The second significant challenge of deep uncertainty in decision making is that when such events materialise, they tend to be novel and ambiguous. In other words, they are entirely new to us and even our collective experiences are unlikely to equip us with a ready solution. In other words, deep uncertainty also breeds ”wicked problems”. As stated in the first instalment of this blog series, “wicked problems” by definition are problems that have no clear parameters and, as such are not easily definable. Which is exactly why they are so hard to solve. If we can’t form an agreement on what the problem is and its parameters are, how could we reach an agreement on the solution?

What are the practical implications of such manifestations of “deep uncertainty” to strategic risk management and preparedness against such events? The bottom-line is that events belonging to the category of deep uncertainty exceed “reasonable” expectations, which in turn are limited by the extent of our knowledge of the system we are operating within or dealing with. For example, how reasonable would it be to invest € 1 000 000 000 000 in space defence systems to defend earth from asteroids? Albeit that really is a LOT of money, wouldn’t it be totally worth it if such systems one day would save the planet from total destruction and thus, total annihilation of the humankind? Wouldn’t any amount of money feel as a bargain in hindsight, should there be such an event? Or on a personal level – would it be worth investing your savings in Cryonics? Would it be worth it if you had an incurable cancer and there was a chance a cure could be found, but after your reasonably expected life cycle?

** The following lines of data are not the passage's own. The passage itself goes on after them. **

-- ==== Sys2Proof/Certificates/Slice0/Obligations.lean ====
section
/-! DEFINITION. The statements about the engine, each with the rules of the spec it formalises or rests on. Where a
statement speaks of `trace`, of the host's queue or of `hostRead`, it speaks of the model's own fields (log entries 1, 2,
3), which record what the rules say about accesses, their order and their number; where it speaks of `denied`, of the
platform's MemAdmit (log entry 5). -/

open Sys2Proof Sys2Proof.Machine

/-! ## Command words -/

/-- The eleven words of the opcode map, written out, decode to their commands (R92). -/
def Obligations.WordsOfTheOpcodeMapDecode : Prop :=
  decode 0x00000000#32 = .ok .nop ∧ decode 0x00000001#32 = .ok .optbits ∧ decode 0x00000002#32 = .ok .optprobes ∧
    decode 0x00000003#32 = .ok .derive ∧ decode 0x00000004#32 = .ok .probe ∧ decode 0x00000005#32 = .ok .setbit ∧
    decode 0x00000006#32 = .ok .testbit ∧ decode 0x00000008#32 = .ok .init ∧ decode 0x00000009#32 = .ok .add ∧
    decode 0x0000000A#32 = .ok .test ∧ decode 0x0000000B#32 = .ok .merge

/-- Decode and encode agree in both directions on all 2^32 words (R92). -/
def Obligations.DecodeAndEncodeAgree : Prop := ∀ (w : Half) (i : Instr), decode w = .ok i ↔ w = encode i

/-- A word is rejected exactly when a bit of CMD[31:4] is set, and then as such, or OPC is 0x7 or 0xC to 0xF (R91, R94). -/
def Obligations.RejectedWordsAreTheReservedOnes : Prop :=
  ∀ w : Half,
    (decode w = .error .reservedBits ↔ w.toNat / 16 ≠ 0) ∧
      (decode w = .error .reservedOpcode ↔ w.toNat = 0x7 ∨ (0xC ≤ w.toNat ∧ w.toNat ≤ 0xF))

/-! ## Issue, window, reset -/

/-- When the host's next action writes to CMD a word that decodes to a command, the step stores the word, starts the trace
anew and is that command at the state with the action taken (R23, R90, R252; log entries 1 and 3). -/
def Obligations.StepRunsTheDecodedCommand : Prop :=
  ∀ (s : State) (rest : List HostAction) (v : Word) (i : Instr),
    s.hostQueue = .writeSlot 0 v :: rest → decode (v.setWidth 32) = .ok i →
      step s = exec i { s with hostQueue := rest, cmd := v.setWidth 32, trace := [] }

/-- A write of any other word to CMD raises IllegalCommand: the word is stored, STATUS becomes 0x007, nothing else happens
(R248). That the write is the host's next action in the queue and empties the trace is the model's choice (log entries 1
and 3). -/
def Obligations.IllegalWordRaisesIllegalCommand : Prop :=
  ∀ (s : State) (rest : List HostAction) (v : Word),
    s.hostQueue = .writeSlot 0 v :: rest →
      ((v.setWidth 32).extractLsb' 4 28 ≠ 0#28 ∨ (v.setWidth 32).extractLsb' 0 4 ∈ [0x7#4, 0xC#4, 0xD#4, 0xE#4, 0xF#4]) →
        step s = .next { s with hostQueue := rest, cmd := v.setWidth 32, trace := [], status := 0x007#32 }

/-- The registers of R20 in slot order, each as its 8-byte slot reads. -/
def Sys2Proof.Machine.registerWindow : List (State → Word) :=
  [fun s => s.cmd.setWidth 64, fun s => s.status.setWidth 64, State.buf0Base, State.buf0Len, State.buf1Base, State.buf1Len,
    State.elemBase, State.elemLen, State.seed, State.capacity, fun s => s.errorRate.setWidth 64,
    fun s => s.idx.setWidth 64, State.m, State.k, State.nbytes, State.bitlen, State.pos, State.hashLo, State.hashHi]

/-- A host read of a slot returns its register, narrow registers zero-extended, and of a reserved slot zero; a host read of
a byte of memory returns that byte; neither changes anything (R20, R24, R60, R74). Where the value goes and that the host
reads bytes is the model's choice (log entries 2 and 11). -/
def Obligations.HostReadReturnsTheSlot : Prop :=
  (∀ (s : State) (rest : List HostAction) (slot : Nat),
    s.hostQueue = .readSlot slot :: rest →
      step s = .next { s with
        hostQueue := rest, hostRead := match registerWindow[slot]? with | some f => f s | none => 0#64 }) ∧
    ∀ (s : State) (rest : List HostAction) (a : Word),
      s.hostQueue = .readByte a :: rest →
        step s = .next { s with hostQueue := rest, hostRead := (s.byteAt a.toNat).setWidth 64 }

/-- A host write of a slot other than CMD: a writable register takes exactly the bits written, less those above its width;
read-only registers (STATUS, K, NBYTES, HASH_LO, HASH_HI) and reserved slots ignore it; every other register, and all
memory, is as before (R20, R37). A host write of a byte of memory changes that byte and nothing else (R60, R74; log entry
11). -/
def Obligations.HostWriteChangesOnlyItsRegister : Prop :=
  (∀ (s : State) (rest : List HostAction) (slot : Nat) (v : Word),
    slot ≠ 0 → s.hostQueue = .writeSlot slot v :: rest →
      ∃ t, step s = .next t ∧ t.hostQueue = rest ∧ t.mem = s.mem ∧ t.denied = s.denied ∧ t.hostRead = s.hostRead ∧
        t.trace = s.trace ∧
        ∀ other f, registerWindow[other]? = some f →
          f t = if other = slot ∧ slot ∉ [1, 13, 14, 17, 18] then
              (if slot = 10 ∨ slot = 11 then (v.setWidth 32).setWidth 64 else v)
            else f s) ∧
    ∀ (s : State) (rest : List HostAction) (a : Word) (v : Byte),
      Memory.wf s.mem = true → s.hostQueue = .writeByte a v :: rest →
        ∃ t, step s = .next t ∧ t = { s with hostQueue := rest, mem := t.mem } ∧
          ∀ b, t.byteAt b = if b = a.toNat then v else s.byteAt b

/-- Reset clears every register and leaves memory alone; right after reset all registers read 0, and the engine does
nothing while the host writes nothing (R44, R280, R281). -/
def Obligations.ResetClearsRegistersAndKeepsMemory : Prop :=
  (∀ (s : State) (rest : List HostAction), s.hostQueue = .reset :: rest →
      ∃ t, step s = .next t ∧ t.hostQueue = rest ∧ t.mem = s.mem ∧ t.denied = s.denied ∧
        ∀ f ∈ registerWindow, f t = 0#64) ∧
    (∀ f ∈ registerWindow, f State.reset = 0#64) ∧
    ∀ s : State, s.hostQueue = [] → step s = .next s

/-- A reset while a command runs, anywhere in it, always leads on: the registers are 0, and memory is as a prefix of the
command's accesses leaves it, the first `cut` entries of its trace. Where the platform refuses an access, the prefix ends
before it at the latest, and every access before it was admitted. For ADD, SETBIT and MERGE bits have only gone from 0 to
1. A reset after an illegal word leaves memory as it was (R77, R282; log entries 3, 5 and 15). -/
def Obligations.ResetDuringACommandLeavesAPrefix : Prop :=
  ∀ (s : State) (rest : List HostAction) (v : Word) (cut : Nat), Memory.wf s.mem = true →
    s.hostQueue = .resetDuring v cut :: rest →
    ∃ t, step s = .next t ∧ (∀ f ∈ registerWindow, f t = 0#64) ∧ t.hostQueue = rest ∧ t.denied = s.denied ∧
      t.hostRead = s.hostRead ∧ replay s.mem t.trace = some t.mem ∧
      (∀ e, decode (v.setWidth 32) = .error e → t.mem = s.mem ∧ t.trace = []) ∧
      ∀ (i : Instr) (start : State), decode (v.setWidth 32) = .ok i →
        start = { s with hostQueue := rest, cmd := v.setWidth 32, trace := [] } →
        (∀ u, exec i start = .next u → t.trace = u.trace.take cut) ∧
        (∀ kind a, exec i start = .fault (.portRefused kind a) →
          ∃ u n e, exec i { start with denied := [] } = .next u ∧ u.trace[n]? = some e ∧ e.isAccess kind a ∧
            (∀ e' ∈ u.trace.take n, s.admitsEvent e' = true) ∧ t.trace = (u.trace.take n).take cut) ∧
        (i ∈ [Instr.add, .setbit, .merge] →
          ∀ a j, (s.byteAt a).getLsbD j = true → (t.byteAt a).getLsbD j = true)

/-- The outcome of each command as the first one after reset (R283). -/
def Obligations.FirstCommandAfterReset : Prop :=
  (∀ i, i ∈ [Instr.optbits, .optprobes, .derive, .setbit, .testbit, .init] →
      exec i State.reset = .next { State.reset with status := 0x001#32 }) ∧
    (∀ i, i ∈ [Instr.add, .test, .merge] → exec i State.reset = .next { State.reset with status := 0x005#32 }) ∧
    exec .nop State.reset = .next State.reset ∧
    ∃ c, Config.engine.seedTable.entries[0]? = some c ∧
      exec .probe State.reset = .next { State.reset with
        hashLo := (Config.engine.h128 [] (BitVec.ofInt 64 c)).extractLsb' 0 64
        hashHi := (Config.engine.h128 [] (BitVec.ofInt 64 c)).extractLsb' 64 64
        trace := [.hash (BitVec.ofInt 64 c)] }

/-! ## How commands end -/

/-- Every ending leaves a legal STATUS: code 0 with a result, or a code the engine produces, never 2 or 8 to 15; RESULT is
1 only after a TEST or TESTBIT that ended OK (R24, R40, R247). Each command raises only the codes R240 lists for it. -/
def Obligations.EveryEndingLeavesALegalStatus : Prop :=
  ∀ (i : Instr) (s t : State), exec i s = .next t →
    (t.status ∈ [0x000#32, 0x001#32, 0x003#32, 0x004#32, 0x005#32, 0x006#32] ∨
        (t.status = 0x100#32 ∧ (i = .test ∨ i = .testbit))) ∧
      t.code ∈ (0#4 :: match i with
        | .nop => []
        | .optbits => [1#4]
        | .optprobes => [1#4]
        | .derive => [1#4, 4#4]
        | .probe => [4#4, 6#4]
        | .setbit => [1#4, 6#4]
        | .testbit => [1#4, 6#4]
        | .init => [1#4, 4#4, 5#4, 6#4]
        | .add => [4#4, 5#4, 6#4]
        | .test => [4#4, 5#4, 6#4]
        | .merge => [3#4, 4#4, 5#4, 6#4])

/-- After an error the state is the one before the command, STATUS and the trace of the reads made apart; STATUS is the
code, so RESULT is 0, and no byte was written (R250; the trace is the model's own, log entry 3). -/
def Obligations.ErrorEndingWritesStatusOnly : Prop :=
  ∀ (i : Instr) (s t : State), exec i s = .next t → t.code ≠ 0#4 →
    t.status = t.code.setWidth 32 ∧ t.result = false ∧ ∃ events, t = { s with status := t.status, trace := s.trace ++ events } ∧
      writeCount events = 0 ∧ hashCount events = 0

/-- The only way a step stops is an access the platform refuses, at an address of the address space; no command forms an
address of 2^64 or above (R62, R77, R205, U8). -/
def Obligations.OnlyARefusedAccessStops : Prop :=
  ∀ s : State, (∃ t, step s = .next t) ∨
    ∃ kind a, step s = .fault (.portRefused kind a) ∧ a < 2 ^ 64 ∧ s.admits kind a = false

/-- A refused access leaves the engine with no step: SETBIT whose byte may not be read, or may be read but not written
(R77, R265, U8; the fault's name is the model's, log entry 5). -/
def Obligations.RefusedAccessLeavesNoStep : Prop :=
  ∀ s : State, s.buf0Base.toNat + s.buf0Len.toNat ≤ 2 ^ 64 → 0 < s.bitlen.toNat → s.bitlen.toNat ≤ 8 * s.buf0Len.toNat →
    (s.admits .read (s.buf0Base.toNat + s.pos.toNat % s.bitlen.toNat / 8) = false →
      exec .setbit s = .fault (.portRefused .read (s.buf0Base.toNat + s.pos.toNat % s.bitlen.toNat / 8))) ∧
    (s.admits .read (s.buf0Base.toNat + s.pos.toNat % s.bitlen.toNat / 8) = true →
      s.admits .write (s.buf0Base.toNat + s.pos.toNat % s.bitlen.toNat / 8) = false →
      exec .setbit s = .fault (.portRefused .write (s.buf0Base.toNat + s.pos.toNat % s.bitlen.toNat / 8)))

How could you know whether science ever finds a cure, or when? How would you know whether they can actually revive you to administer that cure? Would they just give it to you, or would there either be some regulative or ethical hindrance, or would they change you a billion Euros for it? Hence, the question is would a reasonable person make a bet against deep uncertainty? How about a responsible policymaker?

In sum, there are things we cannot predict. Hence, it is reasonable to state that we are likely never going to be able to eliminate surprises. However, there are things that we could and should have predicted. Even worse things that we did predict, but yet did nothing………or at least not enough.